# Density Estimation Forests in Python

## Kernel Density Estimation in Random Forests

### Usage

Running --help

```
usage: density_forest.py [-h] [-l LEAF] [-d DATA] [-g GRANULARITY]
randomforest-density: density estimation using random forests.
optional arguments:
-h, --help show this help message and exit
-l LEAF, --leaf LEAF Choose what leaf estimator to use (Gaussian ['gauss']
or KDE ['kde'])
-d DATA, --data DATA Path to data (.npy file, shape (sample_zie, 2)).
-g GRANULARITY, --granularity GRANULARITY
Number of division for the Grid
```

Run demo (will produce all the plots seen below):

`python3 density_forest.py -l kde`

Run own data:

`python3 density_forest.py -d data_test.npy -l gauss`

### Introduction

*In probability and statistics, density estimation is the construction of an estimate, based on observed data, of an unobservable underlying probability density function.
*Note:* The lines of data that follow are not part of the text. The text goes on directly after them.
-- ==== Sys2Proof/Laws/State.lean ====
section
/-! SUPPORT. One lemma for each field and each update of the state, true by rfl, and the same for the accessors, so that no
proof unfolds a record update. -/

namespace Sys2Proof.Machine

/-! ### `setD` -/

@[simp] theorem State.setD_d (s : State) (r : Reg) (v : Word) : (s.setD r v).d = s.d.set r v := rfl
@[simp] theorem State.setD_a (s : State) (r : Reg) (v : Word) : (s.setD r v).a = s.a := rfl
@[simp] theorem State.setD_pc (s : State) (r : Reg) (v : Word) : (s.setD r v).pc = s.pc := rfl
@[simp] theorem State.setD_ccr (s : State) (r : Reg) (v : Word) : (s.setD r v).ccr = s.ccr := rfl
@[simp] theorem State.setD_sys (s : State) (r : Reg) (v : Word) : (s.setD r v).sys = s.sys := rfl
@[simp] theorem State.setD_vbr (s : State) (r : Reg) (v : Word) : (s.setD r v).vbr = s.vbr := rfl
@[simp] theorem State.setD_mem (s : State) (r : Reg) (v : Word) : (s.setD r v).mem = s.mem := rfl
@[simp] theorem State.setD_config (s : State) (r : Reg) (v : Word) : (s.setD r v).config = s.config := rfl
@[simp] theorem State.setD_freeCount (s : State) (r : Reg) (v : Word) : (s.setD r v).freeCount = s.freeCount := rfl

@[simp] theorem State.setD_areg (s : State) (r : Reg) (v : Word) (q : Reg) : (s.setD r v).areg q = s.areg q := rfl
@[simp] theorem State.setD_sp (s : State) (r : Reg) (v : Word) : (s.setD r v).sp = s.sp := rfl
@[simp] theorem State.setD_byteAt (s : State) (r : Reg) (v : Word) (y : Addr) : (s.setD r v).byteAt y = s.byteAt y := rfl
@[simp] theorem State.setD_readMem (s : State) (r : Reg) (v : Word) (z : Size) (y : Addr) :
    (s.setD r v).readMem z y = s.readMem z y := rfl
@[simp] theorem State.setD_mapped (s : State) (r : Reg) (v : Word) (y : Addr) : (s.setD r v).mapped y = s.mapped y := rfl
@[simp] theorem State.setD_touchesCode (s : State) (r : Reg) (v : Word) (z : Size) (y : Addr) :
    (s.setD r v).touchesCode z y = s.touchesCode z y := rfl
@[simp] theorem State.setD_dataFault (s : State) (r : Reg) (v : Word) (k' : AccessKind) (z : Size) (y : Addr) :
    (s.setD r v).dataFault k' z y = s.dataFault k' z y := rfl
@[simp] theorem State.setD_stepOf (s : State) (r : Reg) (v : Word) (z : Size) (q : Reg) :
    (s.setD r v).stepOf z q = s.stepOf z q := rfl
@[simp] theorem State.setD_nextPc (s : State) (r : Reg) (v : Word) (n : Nat) : (s.setD r v).nextPc n = s.nextPc n := rfl
@[simp] theorem State.setD_pcBase (s : State) (r : Reg) (v : Word) : (s.setD r v).pcBase = s.pcBase := rfl
@[simp] theorem State.setD_freeWord (s : State) (r : Reg) (v : Word) (n : Nat) : (s.setD r v).freeWord n = s.freeWord n := rfl
@[simp] theorem State.setD_freeBit (s : State) (r : Reg) (v : Word) (n : Nat) : (s.setD r v).freeBit n = s.freeBit n := rfl

/-! ### `setA` -/

@[simp] theorem State.setA_d (s : State) (r : Reg) (v : Word) : (s.setA r v).d = s.d := rfl
@[simp] theorem State.setA_a (s : State) (r : Reg) (v : Word) : (s.setA r v).a = s.a.set r v := rfl
@[simp] theorem State.setA_pc (s : State) (r : Reg) (v : Word) : (s.setA r v).pc = s.pc := rfl
@[simp] theorem State.setA_ccr (s : State) (r : Reg) (v : Word) : (s.setA r v).ccr = s.ccr := rfl
@[simp] theorem State.setA_sys (s : State) (r : Reg) (v : Word) : (s.setA r v).sys = s.sys := rfl
@[simp] theorem State.setA_vbr (s : State) (r : Reg) (v : Word) : (s.setA r v).vbr = s.vbr := rfl
@[simp] theorem State.setA_mem (s : State) (r : Reg) (v : Word) : (s.setA r v).mem = s.mem := rfl
@[simp] theorem State.setA_config (s : State) (r : Reg) (v : Word) : (s.setA r v).config = s.config := rfl
@[simp] theorem State.setA_freeCount (s : State) (r : Reg) (v : Word) : (s.setA r v).freeCount = s.freeCount := rfl

@[simp] theorem State.setA_dreg (s : State) (r : Reg) (v : Word) (q : Reg) : (s.setA r v).dreg q = s.dreg q := rfl
@[simp] theorem State.setA_byteAt (s : State) (r : Reg) (v : Word) (y : Addr) : (s.setA r v).byteAt y = s.byteAt y := rfl
@[simp] theorem State.setA_readMem (s : State) (r : Reg) (v : Word) (z : Size) (y : Addr) :
    (s.setA r v).readMem z y = s.readMem z y := rfl
@[simp] theorem State.setA_mapped (s : State) (r : Reg) (v : Word) (y : Addr) : (s.setA r v).mapped y = s.mapped y := rfl
@[simp] theorem State.setA_touchesCode (s : State) (r : Reg) (v : Word) (z : Size) (y : Addr) :
    (s.setA r v).touchesCode z y = s.touchesCode z y := rfl
@[simp] theorem State.setA_dataFault (s : State) (r : Reg) (v : Word) (k' : AccessKind) (z : Size) (y : Addr) :
    (s.setA r v).dataFault k' z y = s.dataFault k' z y := rfl
@[simp] theorem State.setA_stepOf (s : State) (r : Reg) (v : Word) (z : Size) (q : Reg) :
    (s.setA r v).stepOf z q = s.stepOf z q := rfl
@[simp] theorem State.setA_nextPc (s : State) (r : Reg) (v : Word) (n : Nat) : (s.setA r v).nextPc n = s.nextPc n := rfl
@[simp] theorem State.setA_pcBase (s : State) (r : Reg) (v : Word) : (s.setA r v).pcBase = s.pcBase := rfl
@[simp] theorem State.setA_freeWord (s : State) (r : Reg) (v : Word) (n : Nat) : (s.setA r v).freeWord n = s.freeWord n := rfl
@[simp] theorem State.setA_freeBit (s : State) (r : Reg) (v : Word) (n : Nat) : (s.setA r v).freeBit n = s.freeBit n := rfl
The unobservable density function is thought of as the density according to which a large population is distributed; the data are usually thought of as a random sample from that population.*

*Random forests are an ensemble learning method that operate by constructing a multitude of decision trees and combining their results for predictions. Random decision forests correct for decision trees' habit of overfitting to their training set.*

In this project, a random forests method for density estimation is implemented in python. Following is the presentation of some of the steps, results, tests, and comparisons.

### Random Forest Implementation

In this implementation, axis aligned split functions are used (called stumps) to build binary trees by optimizing the entropy gain at each node. The key parameters to select for this method are: tree depth/entropy gain threshold, forest size, and randomness.

The optimal depth of a tree will be case dependent. For that reason we first train a small set of trees on a fixed depth (*tune_entropy_threshold* method, parameters *n* and *depth*). Unlike forest size, where an increase will never yield worse results, a lax stop condition will lead to overfitting. The entropy gain is strictly decreasing with depth, as can be seen in the animation below:

Optimizing the entropy gain threshold is an ill-posed regularization problem, that is handled in this implementation by finding the elbow point of 'maximum depth' (point furthest from the line connecting the the function's extremes), and averaging it out over *n*, as we can see here:

This step is expensive, since the depth is fixed with no a priori indication of where the optimal threshold is, and the number of leafs that need to be fitted grows exponentially. A better approach would be to implement an online L-curve method (such as the ones discussed here) as a first pass to avoid initial over-splitting (pending).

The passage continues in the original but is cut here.